Every line between the top of the data below and the line with "s.flash := rfl", both ends included, must be retyped exactly.

———

/-! ### semSet -/

@[simp] theorem semSet_pending (n v : Nat) : (semSet s n v).pending = s.pending := rfl
@[simp] theorem semSet_regs (n v : Nat) : (semSet s n v).regs = s.regs := rfl
@[simp] theorem semSet_regs1 (n v : Nat) : (semSet s n v).regs1 = s.regs1 := rfl
@[simp] theorem semSet_regs2 (n v : Nat) : (semSet s n v).regs2 = s.regs2 := rfl
@[simp] theorem semSet_heldLow (n v : Nat) : (semSet s n v).heldLow = s.heldLow := rfl
@[simp] theorem semSet_posted (n v : Nat) : (semSet s n v).posted = s.posted := rfl
@[simp] theorem semSet_mem (n v : Nat) : (semSet s n v).mem = s.mem := rfl
@[simp] theorem semSet_hostMem (n v : Nat) : (semSet s n v).hostMem = s.hostMem := rfl
@[simp] theorem semSet_flash (n v : Nat) : (semSet s n v).flash = s.flash := rfl
@[simp] theorem semSet_msixTable (n v : Nat) : (semSet s n v).msixTable = s.msixTable := rfl
@[simp] theorem semSet_hbm (n v : Nat) : (semSet s n v).hbm = s.hbm := rfl
@[simp] theorem semSet_rings (n v : Nat) : (semSet s n v).rings = s.rings := rfl
@[simp] theorem semSet_ops (n v : Nat) : (semSet s n v).ops = s.ops := rfl
@[simp] theorem semSet_opSeq (n v : Nat) : (semSet s n v).opSeq = s.opSeq := rfl
@[simp] theorem semSet_cells (n v : Nat) : (semSet s n v).cells = s.cells := rfl
@[simp] theorem semSet_sclFmt (n v : Nat) : (semSet s n v).sclFmt = s.sclFmt := rfl
@[simp] theorem semSet_sclAside (n v : Nat) : (semSet s n v).sclAside = s.sclAside := rfl
@[simp] theorem semSet_sclLate (n v : Nat) : (semSet s n v).sclLate = s.sclLate := rfl
@[simp] theorem semSet_sclFmtLate (n v : Nat) : (semSet s n v).sclFmtLate = s.sclFmtLate := rfl
@[simp] theorem semSet_sawRest (n v : Nat) : (semSet s n v).sawRest = s.sawRest := rfl
@[simp] theorem semSet_decisions (n v : Nat) : (semSet s n v).decisions = s.decisions := rfl
@[simp] theorem semSet_heldWrites (n v : Nat) : (semSet s n v).heldWrites = s.heldWrites := rfl
@[simp] theorem semSet_chip (n v : Nat) : (semSet s n v).chip = s.chip := rfl
@[simp] theorem semSet_stand (n v : Nat) : (semSet s n v).stand = s.stand := rfl
@[simp] theorem semSet_time (n v : Nat) : (semSet s n v).time = s.time := rfl
@[simp] theorem semSet_dumps (n v : Nat) : (semSet s n v).dumps = s.dumps := rfl
@[simp] theorem semSet_barriers (n v : Nat) : (semSet s n v).barriers = s.barriers := rfl
@[simp] theorem semSet_chain (n v : Nat) : (semSet s n v).chain = s.chain := rfl
@[simp] theorem semSet_links (n v : Nat) : (semSet s n v).links = s.links := rfl
@[simp] theorem semSet_far (n v : Nat) : (semSet s n v).far = s.far := rfl
@[simp] theorem semSet_groups (n v : Nat) : (semSet s n v).groups = s.groups := rfl
@[simp] theorem semSet_resends (n v : Nat) : (semSet s n v).resends = s.resends := rfl
@[simp] theorem semSet_keys (n v : Nat) : (semSet s n v).keys = s.keys := rfl
@[simp] theorem semSet_skidQ (n v : Nat) : (semSet s n v).skidQ = s.skidQ := rfl
@[simp] theorem semSet_skid (n v : Nat) : (semSet s n v).skid = s.skid := rfl
@[simp] theorem semSet_replicas (n v : Nat) : (semSet s n v).replicas = s.replicas := rfl
@[simp] theorem semSet_early (n v : Nat) : (semSet s n v).early = s.early := rfl
@[simp] theorem semSet_rot (n v : Nat) : (semSet s n v).rot = s.rot := rfl
@[simp] theorem semSet_tally (n v : Nat) : (semSet s n v).tally = s.tally := rfl
@[simp] theorem semSet_boot (n v : Nat) : (semSet s n v).boot = s.boot := rfl
@[simp] theorem semSet_mbox (n v : Nat) : (semSet s n v).mbox = s.mbox := rfl
@[simp] theorem semSet_power (n v : Nat) : (semSet s n v).power = s.power := rfl
@[simp] theorem semSet_jtag (n v : Nat) : (semSet s n v).jtag = s.jtag := rfl
@[simp] theorem semSet_kerfOps (n v : Nat) : (semSet s n v).kerfOps = s.kerfOps := rfl
@[simp] theorem semSet_pan (n v : Nat) : (semSet s n v).pan = s.pan := rfl
@[simp] theorem semSet_sent (n v : Nat) : (semSet s n v).sent = s.sent := rfl
@[simp] theorem semSet_txq (n v : Nat) : (semSet s n v).txq = s.txq := rfl
@[simp] theorem semSet_rx (n v : Nat) : (semSet s n v).rx = s.rx := rfl
@[simp] theorem semSet_free (n v : Nat) : (semSet s n v).free = s.free := rfl
@[simp] theorem semSet_readOut (n v : Nat) : (semSet s n v).readOut = s.readOut := rfl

———

TASK ANSWER:
/-! ### semSet -/

@[simp] theorem semSet_pending (n v : Nat) : (semSet s n v).pending = s.pending := rfl
@[simp] theorem semSet_regs (n v : Nat) : (semSet s n v).regs = s.regs := rfl
@[simp] theorem semSet_regs1 (n v : Nat) : (semSet s n v).regs1 = s.regs1 := rfl
@[simp] theorem semSet_regs2 (n v : Nat) : (semSet s n v).regs2 = s.regs2 := rfl
@[simp] theorem semSet_heldLow (n v : Nat) : (semSet s n v).heldLow = s.heldLow := rfl
@[simp] theorem semSet_posted (n v : Nat) : (semSet s n v).posted = s.posted := rfl
@[simp] theorem semSet_mem (n v : Nat) : (semSet s n v).mem = s.mem := rfl
@[simp] theorem semSet_hostMem (n v : Nat) : (semSet s n v).hostMem = s.hostMem := rfl
@[simp] theorem semSet_flash (n v : Nat) : (semSet s n v).flash = s.flash := rfl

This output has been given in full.